My first guess would be to go to Base.Cartesian looking for the right macro, these macros are used to construct an arbitrary number of nested loops at compile time. But here maybe you simply need somethign recursive alike the following:

function make(k,n)
    if k == 0
        return 1:n
    else
        return permutations(make(k-1,n))
    end
end

?

EDIT: by the way,

does not correspond to what your code does for k=2, which iterates over permutation(1:n) x permutations(1:n) ? Perhaps you could clarify a bit what you need ?

EDIT: I think I understood what you want, which could be this:

using Base.Iterators
k=2
n=2
for indices in product((permutations(1:n) for i in 1:k)...)
    @show indices
end

which outputs

indices = ([1, 2], [1, 2])
indices = ([2, 1], [1, 2])
indices = ([1, 2], [2, 1])
indices = ([2, 1], [2, 1])

?

sgaure · May 9, 2024, 8:32pm

The Base.Cartesian.@nloops macro constructs such things.
Take a look at Base.Cartesian · The Julia Language

rocco_sprmnt21 · May 9, 2024, 9:03pm

Not beautiful, but does what you ask.

f(n,k)=collect(multiset_permutations(repeat(collect(permutations(1:n)),k),k))

Marco-Congedo · May 9, 2024, 9:29pm

Thanks, this works indeed:

using Combinatorics
n=3
k=2
P=Iterators.product((permutations(1:k) for i in 1:n)...) 
foreach(println, P)

Marco-Congedo · May 9, 2024, 9:40pm

This works, but creates physically the permutations as a vector. I just need an iterator.

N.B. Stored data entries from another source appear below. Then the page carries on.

theorem Tagged.append {ms : List Instr} {bits : List Bool} {words : List TraceWord} (h : Tagged ms bits words) (more : List Instr) :
    Tagged (ms ++ more) bits words := by
  induction words generalizing bits with
  | nil => trivial
  | cons w rest ih =>
    obtain ⟨⟨start, tag, atZero⟩, later⟩ := h
    exact ⟨⟨start, tag, fun h => (atZero h).append more⟩, ih later⟩

theorem Tagged.behind {m : Instr} {ms : List Instr} {bits : List Bool} {words : List TraceWord}
    (h : Tagged (m :: ms) (encode m ++ bits) words) : Tagged ms bits words := by
  induction words generalizing bits with
  | nil => trivial
  | cons w rest ih =>
    obtain ⟨⟨start, tag, atZero⟩, later⟩ := h
    exact ⟨⟨start, tag, fun h => (atZero h).behind⟩, ih (by simpa using later)⟩

theorem Tagged.concat {ms : List Instr} {bits : List Bool} {words : List TraceWord} {w : TraceWord} {start : Nat}
    (h : Tagged ms bits words) (tag : decTag (wordTag w) = some start) (atZero : start = 0 → Boundary ms (bits ++ joinData words)) :
    Tagged ms bits (words ++ [w]) := by
  induction words generalizing bits with
  | nil => exact ⟨⟨start, tag, by simpa [joinData] using atZero⟩, trivial⟩
  | cons v rest ih =>
    obtain ⟨first, later⟩ := h
    exact ⟨first, ih later (by simpa [joinData] using atZero)⟩

/-! ### The words the unit makes -/

/-- What the unit keeps while it sends from an empty stream: the bits sent, a tag on every word, and the start for the next tag. -/
structure SendsTagged (done : List Instr) (s : State) : Prop where
  stream : joinData s.fifo ++ s.acc = done.flatMap encode
  tagged : Tagged done [] s.fifo
  /-- The first word begins with the first message. -/
  first : ∀ w rest, s.fifo = w :: rest → decTag (wordTag w) = some 0
  unbegun : s.fifo = [] → startPosition s = 0
  start : startPosition s ≤ 56
  atZero : startPosition s = 0 → Boundary done (joinData s.fifo)

/-- A word of the accumulator's next bits under the tag of the first message beginning there keeps the words tagged. -/
theorem SendsTagged.queued {done : List Instr} {s : State} (h : SendsTagged done s) {data : List Bool} :
    Tagged done [] (s.fifo ++ [packWord data (encTag (startPosition s))]) ∧
      ∀ w rest, s.fifo ++ [packWord data (encTag (startPosition s))] = w :: rest → decTag (wordTag w) = some 0 := by
  have tag : decTag (wordTag (packWord data (encTag (startPosition s)))) = some (startPosition s) := by
    rw [wordTag_packWord, decTag_encTag h.start]
  refine ⟨h.tagged.concat tag (by simpa using h.atZero), fun w rest eq => ?_⟩
  cases fifo : s.fifo with
  | nil =>
    simp only [fifo, List.nil_append, List.cons.injEq] at eq
    rw [← eq.1, tag, h.unbegun fifo]
  | cons v vs =>
    simp only [fifo, List.cons_append, List.cons.injEq] at eq
    rw [← eq.1, h.first v vs fifo]

theorem SendsTagged.send {done : List Instr} {i : Instr} {s t : State} (h : SendsTagged done s) (below : s.acc.length < 58)
    (sent : SentBits (encode i) s t) : SendsTagged (done ++ [i]) t := by
  have stream : joinData t.fifo ++ t.acc = (done ++ [i]).flatMap encode := by
    rw [sent.stream, h.stream, List.flatMap_append, List.flatMap_singleton]
  rcases sent with ⟨-, fifo, -, start⟩ | ⟨full, fifo, acc, start⟩
  case inl =>
    exact { stream
            tagged := fifo ▸ h.tagged.append [i]
            first := fifo ▸ h.first
            unbegun := by rw [fifo, start]; exact h.unbegun
            start := start ▸ h.start
            atZero := by rw [fifo, start]; exact fun zero => (h.atZero zero).append [i] }
  case inr =>
    have short := (encode_length i).2
    exact { stream
            tagged := fifo ▸ h.queued.1.append [i]
            first := fifo ▸ h.queued.2
            unbegun := by simp [fifo]
            start := by simp only [start, acc, List.length_drop, List.length_append]; omega
            atZero := fun zero => ⟨done ++ [i], List.prefix_rfl, by
              rw [start, List.length_eq_zero_iff] at zero
              rw [← stream, zero, List.append_nil]⟩ }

Marco-Congedo · May 9, 2024, 9:41pm

Good to know! i’ll check if needed

rocco_sprmnt21 · May 9, 2024, 9:43pm


f(n,k)=multiset_permutations(repeat([permutations(1:n)...],k),k)

k=2
n=2
for p in f(n,k)
    @show p
end

Marco-Congedo · May 9, 2024, 10:14pm

Thanks, this does the job. Just, as i need the (k!)^n permutations, the k and n indices must be interchanged, as for the solution given by @irvn (my bad, my question was not correct). This is what i’ve got:

k=2
n=3
num_of_permutations=(factorial(k)^n)
P = multiset_permutations(repeat([permutations(1:k)...], n) , n)
foreach(println, P)